Agriculture is our region’s largest industry, so we are intimately connected to the land and climate, with both short-term weather patterns and longer-term climate conditions affecting our daily decisions. Farmers and ranchers are, in a sense, first responders to the consequences of climate change already occurring. Indigenous communities, such as those along the Missouri River, are also disproportionately vulnerable to these changes. The Great Plains, long a region of weather extremes, will likely experience massive environmental impacts from future climate change with significant societal implications.
How did climate change become such a divisive issue? How does culture—meaning the beliefs, values, social practices, language, and attitudes by which we organize daily life—affect our understanding of climate change and limit or advance our possibilities for addressing it? Why have some embraced climate change denial and tried to delegitimize climate science? Can literature, art, history, politics, economics, psychology, language, and other social science and humanities disciplines bring to the discussion new and constructive ways of communicating? These questions motivate “Climate Change and Culture in the Great Plains.”
Thirty years ago, in 1990, the Center hosted a conference called “Climate Change on the Great Plains,” which was described as “Looking Back from the Twenty-First Century at Impacts of Climate Change on the Great Plains.” We return to that topic three decades later.
Scientists track climate change, but people will have to decide what to do about it. How can we focus national and regional attention on the key issues? This conference will examine the connection between climate change and culture through the Center for Great Plains Studies’ unique regional and interdisciplinary lens.
Andrew Hoffman is the author of How Culture Shapes the Climate Change Debate, one of 16 books and over 100 articles/book chapters he has written. In this work, he focuses on how environmental issues emerge and evolve under the influence of social and political ideas and the underlying cultural values that are engaged when people debate these issues. He is Professor of Sustainable Enterprise at the University of Michigan in the Stephen M. Ross School of Business and the School for Environment & Sustainability.
“Hoffman’s book is a much-needed analysis of how humans process information—and how that messy mix of reason, emotion, and cultural influence shapes and reinforces our views on global climate change.” —Anthony Leiserowitz, Director, Yale Project on Climate Change Communication.
Jessica Thompson’s research involves improving climate change communication through social science.

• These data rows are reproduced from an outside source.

-- ==== Sys2Proof/Laws/KeepsIngest.lean ====
section
/-!
SUPPORT. What every operation of Ingest keeps: the commands that wait, and the invariant of the state.
-/

namespace Sys2Proof.Machine

theorem State.onIngest_keeps (f : Ingest → Ingest) {s0 s : State} (h0 : s0.Keeps s) : s0.Keeps (State.onIngest s f) := by
  unfold State.onIngest
  repeat' first
    | with_reducible assumption
    | dsimp only
    | split
    | refine keeps_upd ?_ rfl rfl rfl rfl rfl

theorem State.onField_keeps (k : Nat) (f : FieldSt → FieldSt) {s0 s : State} (h0 : s0.Keeps s) : s0.Keeps (State.onField s k f) := by
  unfold State.onField
  repeat' first
    | with_reducible assumption
    | dsimp only
    | split
    | with_reducible refine keeps_eq2 (by assumption) ?_
    | with_reducible refine State.onIngest_keeps _ ?_

theorem State.onStream_keeps (n : Nat) (f : StreamSt → StreamSt) {s0 s : State} (h0 : s0.Keeps s) : s0.Keeps (State.onStream s n f) := by
  unfold State.onStream
  repeat' first
    | with_reducible assumption
    | dsimp only
    | split
    | with_reducible refine State.onIngest_keeps _ ?_

theorem execFieldTimeout_keeps (k : Fin 1024) (s : State) : ∃ t, execFieldTimeout k s = .next t ∧ s.Keeps t := by
  refine ⟨_, rfl, ?_⟩
  have h0 := State.Keeps.refl s
  repeat' first
    | with_reducible assumption
    | dsimp only
    | split
    | with_reducible refine State.onField_keeps _ _ ?_

theorem State.conditionField_keeps (k : Nat) (capture : Nat) (v : Val) {s0 s : State} (h0 : s0.Keeps s) : s0.Keeps (State.conditionField s k capture v).2 := by
  unfold State.conditionField
  repeat' first
    | with_reducible assumption
    | dsimp only
    | split
    | with_reducible refine State.bump_keeps _ ?_
    | with_reducible refine State.note_keeps _ _ ?_
    | with_reducible refine State.onField_keeps _ _ ?_
    | refine keeps_upd ?_ rfl rfl rfl rfl rfl

theorem State.measEntries_keeps (c : StreamCfg) (capture : Nat) (l : List (List Byte)) {s0 s : State} (h0 : s0.Keeps s) :
    s0.Keeps (s.measEntries c capture l).2 := by
  induction l generalizing s with
  | nil => exact h0
  | cons b r ih =>
    unfold State.measEntries
    split
    · exact ih (State.bump_keeps _ h0)
    · rename_i k v _
      have h1 := State.conditionField_keeps k capture v h0
      split
      · rename_i e
        rw [e] at h1
        exact ih h1
      · rename_i e
        rw [e] at h1
        exact ih h1

theorem State.psetParams_keeps (now : Nat) (t : Template) (items : List PsetItem) {s0 s : State} (h0 : s0.Keeps s) : s0.Keeps (State.psetParams s now t items).2 := by
  unfold State.psetParams
  repeat' first
    | with_reducible assumption
    | dsimp only
    | split
    | with_reducible refine keeps_eq2 (by assumption) ?_
    | with_reducible refine State.takeFree_keeps _ ?_

theorem State.fire_keeps (now : Nat) (b : Nat) (capture : Nat) (c : PsetCfg) {s0 s : State} (h0 : s0.Keeps s) : s0.Keeps (State.fire s now b capture c) := by
  unfold State.fire
  repeat' first
    | with_reducible assumption
    | dsimp only
    | split
    | with_reducible refine keeps_eq2 (by assumption) ?_
    | with_reducible refine State.bump_keeps _ ?_
    | with_reducible refine State.psetParams_keeps _ _ _ ?_
    | with_reducible refine State.fields_keeps _ _ _ ?_
    | with_reducible refine State.onIngest_keeps _ ?_

theorem State.fireAll_keeps (now : Nat) (n : Nat) (capture : Nat) {s0 s : State} (h0 : s0.Keeps s) : s0.Keeps (State.fireAll s now n capture) := by
  unfold State.fireAll
  repeat' first
    | with_reducible assumption
    | dsimp only
    | split
    | with_reducible refine State.onIngest_keeps _ ?_
    | with_reducible refine State.trigger_keeps _ ?_
    | with_reducible refine State.fire_keeps _ _ _ _ ?_
    | with_reducible refine keeps_foldl _ _ _ (fun _ _ _ => ?_) ?_

theorem execParameterSetHandover_keeps (b : Fin 64) (s : State) : ∃ t, execParameterSetHandover b s = .next t ∧ s.Keeps t := by
  refine ⟨_, rfl, ?_⟩
  have h0 := State.Keeps.refl s
  repeat' first
    | with_reducible assumption
    | dsimp only
    | split
    | with_reducible refine State.onIngest_keeps _ ?_
    | with_reducible refine State.bump_keeps _ ?_
    | with_reducible refine State.newJob_keeps _ _ _ _ _ _ _ _ _ ?_
    | refine keeps_upd ?_ rfl rfl rfl rfl rfl

theorem State.measFrame_keeps (n : Nat) (c : StreamCfg) (pl : List Byte) (wire : Nat) {s0 s : State} (h0 : s0.Keeps s) : s0.Keeps (State.measFrame s n c pl wire) := by
  unfold State.measFrame
  repeat' first
    | with_reducible assumption
    | dsimp only
    | split
    | with_reducible refine keeps_eq2 (by assumption) ?_
    | with_reducible refine State.bump_keeps _ ?_
    | with_reducible refine State.note_keeps _ _ ?_
    | with_reducible refine State.onStream_keeps _ _ ?_
    | with_reducible refine State.measEntries_keeps _ _ _ ?_
    | with_reducible refine State.onField_keeps _ _ ?_
    | with_reducible refine State.fireAll_keeps _ _ _ ?_
    | with_reducible refine keeps_foldl _ _ _ (fun _ _ _ => ?_) ?_
    | with_reducible refine keeps_foldl_snd _ _ _ (fun _ _ _ => ?_) ?_
    | with_reducible refine keeps_foldl_fst _ _ _ (fun _ _ _ => ?_) ?_
    | refine keeps_upd ?_ rfl rfl rfl rfl rfl

theorem execMeasFrame_keeps (n : Fin 32) (pl : List Byte) (s : State) : ∃ t, execMeasFrame n pl s = .next t ∧ s.Keeps t := by
  refine ⟨_, rfl, ?_⟩
  have h0 := State.Keeps.refl s
  repeat' first
    | with_reducible assumption
    | dsimp only
    | split
    | with_reducible refine State.measFrame_keeps _ _ _ _ ?_

theorem State.rtpPacket_keeps (n : Nat) (c : StreamCfg) (k : RtpPkt) {s0 s : State} (h0 : s0.Keeps s) : s0.Keeps (State.rtpPacket s n c k) := by
  unfold State.rtpPacket
  repeat' first
    | with_reducible assumption
    | dsimp only
    | split
    | with_reducible refine State.onStream_keeps _ _ ?_

theorem State.rtpBad_keeps (n : Nat) {s0 s : State} (h0 : s0.Keeps s) : s0.Keeps (State.rtpBad s n) := by
  unfold State.rtpBad
  repeat' first
    | with_reducible assumption
    | dsimp only
    | split
    | with_reducible refine State.onStream_keeps _ _ ?_

theorem execRtpPacket_keeps (n : Fin 32) (k : RtpPkt) (s : State) : ∃ t, execRtpPacket n k s = .next t ∧ s.Keeps t := by
  refine ⟨_, rfl, ?_⟩
  have h0 := State.Keeps.refl s
  repeat' first
    | with_reducible assumption
    | dsimp only
    | split
    | with_reducible refine State.rtpPacket_keeps _ _ _ ?_

theorem State.readRefPages_keeps (f : VFrame) (l : List Nat) {s0 s : State} (h0 : s0.Keeps s) :
    s0.Keeps (s.readRefPages f l).2 := by
  induction l generalizing s f with
  | nil => exact h0
  | cons p r ih =>
    unfold State.readRefPages
    have h1 := State.fetchPage_keeps (p * 4096) h0
    dsimp only
    split
    · exact ih _ h1
    · split
      · exact ih _ h0
      · exact ih _ (State.bump_keeps _ h1)

theorem State.compareUnit_keeps (c : StreamCfg) (f : VFrame) (xs : List Spot) {s0 s : State} (h0 : s0.Keeps s) : s0.Keeps (State.compareUnit s c f xs).2 := by
  unfold State.compareUnit
  repeat' first
    | with_reducible assumption
    | dsimp only
    | split
    | with_reducible refine keeps_eq2 (by assumption) ?_
    | with_reducible refine State.readRefPages_keeps _ _ ?_

theorem State.concealUnit_keeps (c : StreamCfg) (ref : Option (Nat × RefSt × Nat)) (f : VFrame) (u : Nat) {s0 s : State} (h0 : s0.Keeps s) : s0.Keeps (State.concealUnit s c ref f u).2 := by
  unfold State.concealUnit
  repeat' first
    | with_reducible assumption
    | dsimp only
    | split
    | with_reducible refine keeps_eq2 (by assumption) ?_
    | with_reducible refine State.readRefPages_keeps _ _ ?_

theorem State.concealAll_keeps (c : StreamCfg) (f : VFrame) {s0 s : State} (h0 : s0.Keeps s) : s0.Keeps (State.concealAll s c f).2 := by
  unfold State.concealAll
  repeat' first
    | with_reducible assumption
    | dsimp only
    | split
    | with_reducible refine keeps_eq2 (by assumption) ?_
    | with_reducible refine State.concealUnit_keeps _ _ _ _ ?_
    | with_reducible refine keeps_foldl _ _ _ (fun _ _ _ => ?_) ?_
    | with_reducible refine keeps_foldl_snd _ _ _ (fun _ _ _ => ?_) ?_

theorem State.completeFrame_keeps (n : Nat) (c : StreamCfg) (f : VFrame) {s0 s : State} (h0 : s0.Keeps s) : s0.Keeps (State.completeFrame s n c f) := by
  unfold State.completeFrame
  repeat' first
    | with_reducible assumption
    | dsimp only
    | split
    | with_reducible refine keeps_eq2 (by assumption) ?_
    | with_reducible refine State.concealAll_keeps _ _ ?_
    | with_reducible refine State.onStream_keeps _ _ ?_
    | with_reducible refine State.bump_keeps _ ?_
    | with_reducible refine State.event_keeps _ _ _ ?_
    | with_reducible refine State.fireAll_keeps _ _ _ ?_
    | with_reducible refine keeps_foldl _ _ _ (fun _ _ _ => ?_) ?_

theorem State.abandon_keeps (n : Nat) (c : StreamCfg) (f : VFrame) (cause : Nat) {s0 s : State} (h0 : s0.Keeps s) : s0.Keeps (State.abandon s n c f cause) := by
  unfold State.abandon
  repeat' first
    | with_reducible assumption
    | dsimp only
    | split
    | with_reducible refine State.bump_keeps _ ?_
    | with_reducible refine State.completeFrame_keeps _ _ _ ?_

theorem State.dropStale_keeps (n : Nat) {s0 s : State} (h0 : s0.Keeps s) : s0.Keeps (State.dropStale s n) := by
  unfold State.dropStale
  repeat' first
    | with_reducible assumption
    | dsimp only
    | split
    | with_reducible refine State.bump_keeps _ ?_
    | with_reducible refine State.onStream_keeps _ _ ?_

theorem State.setFrame_keeps (n : Nat) (f : VFrame) (busy : Nat) {s0 s : State} (h0 : s0.Keeps s) : s0.Keeps (State.setFrame s n f busy) := by
  unfold State.setFrame
  repeat' first
    | with_reducible assumption
    | dsimp only
    | split
    | with_reducible refine State.onStream_keeps _ _ ?_

theorem execPrecinctDecode_keeps (n : Fin 32) (s : State) : ∃ t, execPrecinctDecode n s = .next t ∧ s.Keeps t := by
  refine ⟨_, rfl, ?_⟩
  have h0 := State.Keeps.refl s
  repeat' first
    | with_reducible assumption
    | dsimp only
    | split
    | with_reducible refine keeps_eq2 (by assumption) ?_
    | with_reducible refine State.dropStale_keeps _ ?_
    | with_reducible refine State.note_keeps _ _ ?_
    | with_reducible refine State.onStream_keeps _ _ ?_
    | with_reducible refine State.abandon_keeps _ _ _ _ ?_
    | with_reducible refine State.setFrame_keeps _ _ _ ?_
    | with_reducible refine State.compareUnit_keeps _ _ _ ?_
    | refine keeps_upd ?_ rfl rfl rfl rfl rfl

theorem execDecodeBudgetExpiry_keeps (n : Fin 32) (s : State) : ∃ t, execDecodeBudgetExpiry n s = .next t ∧ s.Keeps t := by
  refine ⟨_, rfl, ?_⟩
  have h0 := State.Keeps.refl s
  repeat' first
    | with_reducible assumption
    | dsimp only
    | split
    | with_reducible refine State.abandon_keeps _ _ _ _ ?_

theorem execVideoFrameComplete_keeps (n : Fin 32) (s : State) : ∃ t, execVideoFrameComplete n s = .next t ∧ s.Keeps t := by
  refine ⟨_, rfl, ?_⟩
  have h0 := State.Keeps.refl s
  repeat' first
    | with_reducible assumption
    | dsimp only
    | split
    | with_reducible refine State.dropStale_keeps _ ?_
    | with_reducible refine State.completeFrame_keeps _ _ _ ?_

theorem State.activateSlot_keeps (sel : Bool) {s0 s : State} (h0 : s0.Keeps s) : s0.Keeps (State.activateSlot s sel) := by
  unfold State.activateSlot
  repeat' first
    | with_reducible assumption
    | dsimp only
    | split
    | with_reducible refine State.onIngest_keeps _ ?_

theorem State.clearSlot_keeps (sel : Bool) {s0 s : State} (h0 : s0.Keeps s) : s0.Keeps (State.clearSlot s sel) := by
  unfold State.clearSlot
  repeat' first
    | with_reducible assumption
    | dsimp only
    | split
    | with_reducible refine State.onIngest_keeps _ ?_

end Sys2Proof.Machine
end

She led a National Science Foundation project on building place-based climate change education tools for the U.S. National Park Service and U.S. Fish and Wildlife Service. Thompson is an expert on the social and cultural foundations for effective promotion of environmental policy with an interdisciplinary approach involving history, culture, government, and media. She is Associate Professor at Northern Michigan University and the founder of the Northern Climate Network. She also spent five years in the Human Dimensions of Natural Resources department at Colorado State University.
Daniel Wildcat writes on indigenous knowledge, technology, environment, and education. He is co-director of the Haskell Environmental Research Studies Center. A Yuchi member of the Muscogee Nation of Oklahoma, Wildcat recently formed the American Indian and Alaska Native Climate Change Working Group, a tribal-college-centered network of individuals and organizations working on climate change issues. In 2008, he helped organize the Planning for Seven Generations climate change conference sponsored by the National Center for Atmospheric Research. He is the author of Red Alert! Saving the Planet with Indigenous Knowledge and Professor at Haskell Indian Nations University in Lawrence, Kan.